Without facing any loss and getting a sky-high return as fast as possible on the principal money invested is the prime concern of all the investors.
Because of this reason many of the investors are on the lookout for the top investment plans where they can double their money in few months or years without any little risk.
It is a known fact that no such investment exists that provides low risk and high return. Risk and return are related sidewise.
One should match their own risk profile with the risks associated with the product before investing in an investment avenue. Some investments also exist that have high risks but has a high potential to generate high inflation adjusted returns.
Financial and non-financial assets are the two categories in which investment falls in. Two classification of financial assets are market-linked products and fixed income products. Most of Indians invest via mode of non-financial assets like gold and real estate.
For saving for their financial goals Indians mostly look at these top 10 investment avenues.
As there is no guarantee of returns and violation of asset class that’s why investing in stocks is not everyone’s cup of tea. Pick up of right stock, timing of entry and exit is also not easy. Delivery of higher than inflation adjusted returns compared to all other asset classes is the prime benefit of equity.
Until one chooses for stop-loss method, the risk of losing the capital is high. One places an advance order for selling of the stock at a specific price in stop-loss method. Around 13%, 8%, 12.5% are the returns for 1, 3, 5 years. A demat account is vital for investing in direct equities.
2.Equity Mutual Funds
These basically invest in equity stocks. An equity mutual fund should invest 65 percent of its assets in equities and equity related instruments as per the rules of the Securities and Exchange Board of India (Sebi) Mutual funds regulations.

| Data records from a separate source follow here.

theorem execHoldoverExpiry_keeps {s₀ s : State} (h : Keeps s₀ s) : Keeps s₀ (afterExec (execHoldoverExpiry s) s) := by
  unfold execHoldoverExpiry afterExec
  repeat' with_reducible first
    | assumption | apply State.holdoverEnd_keeps | dsimp only

theorem execLeapSecond_keeps {s₀ s : State} (h : Keeps s₀ s) : Keeps s₀ (afterExec (execLeapSecond s) s) := by
  unfold execLeapSecond afterExec
  repeat' with_reducible first
    | assumption | apply Keeps.ite | apply State.leapCellar_keeps | apply State.leap_keeps | dsimp only | split

theorem execAdjWindowEnd_keeps {s₀ s : State} (h : Keeps s₀ s) : Keeps s₀ (afterExec (execAdjWindowEnd s) s) := by
  unfold execAdjWindowEnd afterExec
  repeat' with_reducible first
    | assumption | apply State.adjWindowEnd_keeps | dsimp only

theorem execDisciplineSave_keeps {s₀ s : State} (h : Keeps s₀ s) : Keeps s₀ (afterExec (execDisciplineSave s) s) := by
  unfold execDisciplineSave afterExec
  repeat' with_reducible first
    | assumption | apply State.disciplineSave_keeps | dsimp only

theorem execTimeLatch_keeps {s₀ s : State} (h : Keeps s₀ s) : ∀ a, Keeps s₀ (afterExec (execTimeLatch a s) s) := by
  intro a
  unfold execTimeLatch afterExec
  repeat' with_reducible first
    | assumption | intro _ | apply State.byCore_keeps | apply State.timeLatch_keeps | dsimp only

theorem execTdcCalibration_keeps {s₀ s : State} (h : Keeps s₀ s) : ∀ a, Keeps s₀ (afterExec (execTdcCalibration a s) s) := by
  intro a
  unfold execTdcCalibration afterExec
  repeat' with_reducible first
    | assumption | apply Keeps.ite | apply State.tdcCal_keeps | dsimp only | split

theorem State.pset_keeps {s₀ s : State} (h : Keeps s₀ s) : ∀ a b, Keeps s₀ (State.pset s a b) := by
  intro a b
  unfold State.pset
  repeat' with_reducible first
    | assumption | simp only [Keeps.mk_iff] | dsimp only

theorem State.ifFn_keeps {s₀ s : State} (h : Keeps s₀ s) :
    ∀ a b c, (∀ x0, Keeps s₀ x0 → Keeps s₀ (c x0)) → Keeps s₀ (State.ifFn s a b c) := by
  intro a b c
  intro hf
  unfold State.ifFn
  repeat' with_reducible first
    | assumption | intro _ | apply Keeps.ite | apply_assumption | dsimp only | split

theorem State.srcTrip_keeps {s₀ s : State} (h : Keeps s₀ s) : ∀ a, Keeps s₀ (State.srcTrip s a) := by
  intro a
  unfold State.srcTrip
  repeat' with_reducible first
    | assumption | simp only [Keeps.mk_iff] | dsimp only

theorem State.srcUntrip_keeps {s₀ s : State} (h : Keeps s₀ s) : ∀ a, Keeps s₀ (State.srcUntrip s a) := by
  intro a
  unfold State.srcUntrip
  repeat' with_reducible first
    | assumption | simp only [Keeps.mk_iff] | dsimp only

theorem State.portSettle_keeps {s₀ s : State} (h : Keeps s₀ s) : ∀ a b, Keeps s₀ (State.portSettle s a b) := by
  intro a b
  unfold State.portSettle
  repeat' with_reducible first
    | assumption | apply Keeps.ite | apply State.srcUntrip_keeps | apply State.srcTrip_keeps | apply State.raise_keeps
    | apply State.setb_keeps | dsimp only | split

theorem State.portOffer_keeps {s₀ s : State} (h : Keeps s₀ s) : ∀ a b c d e f, Keeps s₀ (State.portOffer s a b c d e f).2 := by
  intro a b c d e f
  unfold State.portOffer
  repeat' with_reducible first
    | assumption | apply Keeps.ite | apply Keeps.ite_snd | apply State.pushPacket_keeps | apply State.laneFail_keeps
    | dsimp only | apply Keeps.ite_snd3 | apply Keeps.ite_fst | apply Keeps.ite_snd4 | refine Keeps.of_snd (by assumption) ?_
    | refine Keeps.of_snd3 (by assumption) ?_ | refine Keeps.of_snd4 (by assumption) ?_
    | refine Keeps.of_fst (by assumption) ?_ | split

theorem State.portRetryFuel_keeps {s₀ s : State} (h : Keeps s₀ s) : ∀ a b, Keeps s₀ (State.portRetryFuel s a b) := by
  intro a b
  induction b generalizing s a
  all_goals unfold State.portRetryFuel
  repeat' with_reducible first
    | assumption | apply_assumption | apply State.pset_keeps | apply State.portOffer_keeps | dsimp only
    | refine Keeps.of_snd (by assumption) ?_ | refine Keeps.of_snd3 (by assumption) ?_
    | refine Keeps.of_snd4 (by assumption) ?_ | refine Keeps.of_fst (by assumption) ?_ | split

theorem State.portRetry_keeps {s₀ s : State} (h : Keeps s₀ s) : ∀ a, Keeps s₀ (State.portRetry s a) := by
  intro a
  unfold State.portRetry
  repeat' with_reducible first
    | assumption | apply State.portRetryFuel_keeps | dsimp only

theorem State.portSend_keeps {s₀ s : State} (h : Keeps s₀ s) : ∀ a b c, Keeps s₀ (State.portSend s a b c) := by
  intro a b c
  unfold State.portSend
  repeat' with_reducible first
    | assumption | apply Keeps.ite | apply Keeps.ite_snd | apply State.portRetry_keeps | apply State.pset_keeps | dsimp only
    | apply Keeps.ite_snd3 | apply Keeps.ite_fst | apply Keeps.ite_snd4 | refine Keeps.of_snd (by assumption) ?_
    | refine Keeps.of_snd3 (by assumption) ?_ | refine Keeps.of_snd4 (by assumption) ?_
    | refine Keeps.of_fst (by assumption) ?_ | split

theorem State.txTake_keeps {s₀ s t : State} {a : _} {x0 : _} {x1 : _} (h : Keeps s₀ s) (eq : State.txTake s a = some (x0, x1, t)) :
    Keeps s₀ t := by
  unfold State.txTake at eq
  try dsimp only at eq
  repeat' split at eq
  all_goals simp only [Option.some.injEq, Prod.mk.injEq, reduceCtorEq] at eq
  all_goals try obtain ⟨-, -, rfl⟩ := eq
  all_goals try subst eq
  repeat' with_reducible first
    | assumption | apply Keeps.ite | apply Keeps.ite_snd | apply State.passHead_keeps | apply State.pset_keeps
    | apply State.qset_keeps | dsimp only | apply Keeps.ite_snd3 | apply Keeps.ite_fst | apply Keeps.ite_snd4
    | refine Keeps.of_snd (by assumption) ?_ | refine Keeps.of_snd3 (by assumption) ?_
    | refine Keeps.of_snd4 (by assumption) ?_ | refine Keeps.of_fst (by assumption) ?_ | split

The ability of the manager to generate return is the key factor that governs returns in an actively traded fund. The underlying index are tracked by the index funds and exchange-traded funds. Market capitalisation or the sectors of the investments are the way to categorise the equity schemes. Categorisation is also on the basis whether investment is domestic or international. 15%, 15%, and 20% returns are for the 1, 3, and 5 years of investment.
3.Debt Mutual Funds
For steady returns debt funds are chosen by the investors. Being less volatile provides less risk compared to equity funds. Corporate bonds, government securities, treasury bills, commercial paper and other money market instruments are prime fields of investment for Debt mutual funds. 6.5%, 8%, and 7.5% are the market returns for 1, 3, 5 years in this investment.
4.National Pension System (NPS)
Managed by the Pension Fund Regulatory and Development Authority (PFRDA), national pension system is a long-term investment method focussed on the retirement. From 6000 the minimum contribution to remain active with account is reduced to 1000. This is made as a mixture of equity, fixed deposits, corporate bonds, liquid funds and government funds. Money is invested in equities through NPS according to one’s wish to handle the risk. 9.5%, 8.5% and 11% is current market returns for 1, 3, 5 years of investment.
5.Public Provident Fund (PPF)
Lot of people are attracted towards this. Due to long tenure of 15 years, the impact of PPF in compounding tax-free interest is huge. Since there is a guarantee of return of interest earned along with the principal invested this is a safe way of investment.
6.Bank Fixed Deposit (FD)
In India FD is a safe way of investing. Each person who deposits in bank is insured up to a maximum of 1 lakh for both principal and interest amount according to Deposit insurance and credit guarantee corporation (DICGC) rules. Options are too available in this as monthly, quarterly, half yearly and yearly. Taxed as per one’s income slab, the interest rate earned is added to one’s income.
7.Senior Citizen’s Saving Scheme (SCSS)
Probably it is the first choice of every retired person to invest in this. As per the name, this is only available for the senior citizens and early retirees. Any one above 60 can avail this from a post office or a bank. It has a five year of tenure along with an extension of three years after maturity. Current interest rate for SCSS is 8.3%.
8.RBI Taxable Bonds
8% savings bonds of 2003 are no replaced by government with a 7.75% saving bonds. These bonds have a tenure of 7 years. Along with a certificate of holding this bond, an investor can get this bond in demat form and can get this credited to the Bond Ledger Account (BLA).
As the house one lives in is for self-consumption that’s why it is not considered as an investment. If you buy another house that will be your investment.
Location is the prime factor for deciding the value of the property along with the rent that it can earn. Capital appreciation and rentals are two ways by which investments in real estate deliver returns. Real estate is highly illiquid unlike other assets.
Safety and high cost are them prime concern while making jewellery from gold. 6-14 percent of price is tagged as the making charges for the jewellery. Gold ETFs are an alternate way for owning paper gold. Gold as an underlying asset helps in investments on stock exchange. Investment in Sovereign Gold Bonds are other option for owning paper gold.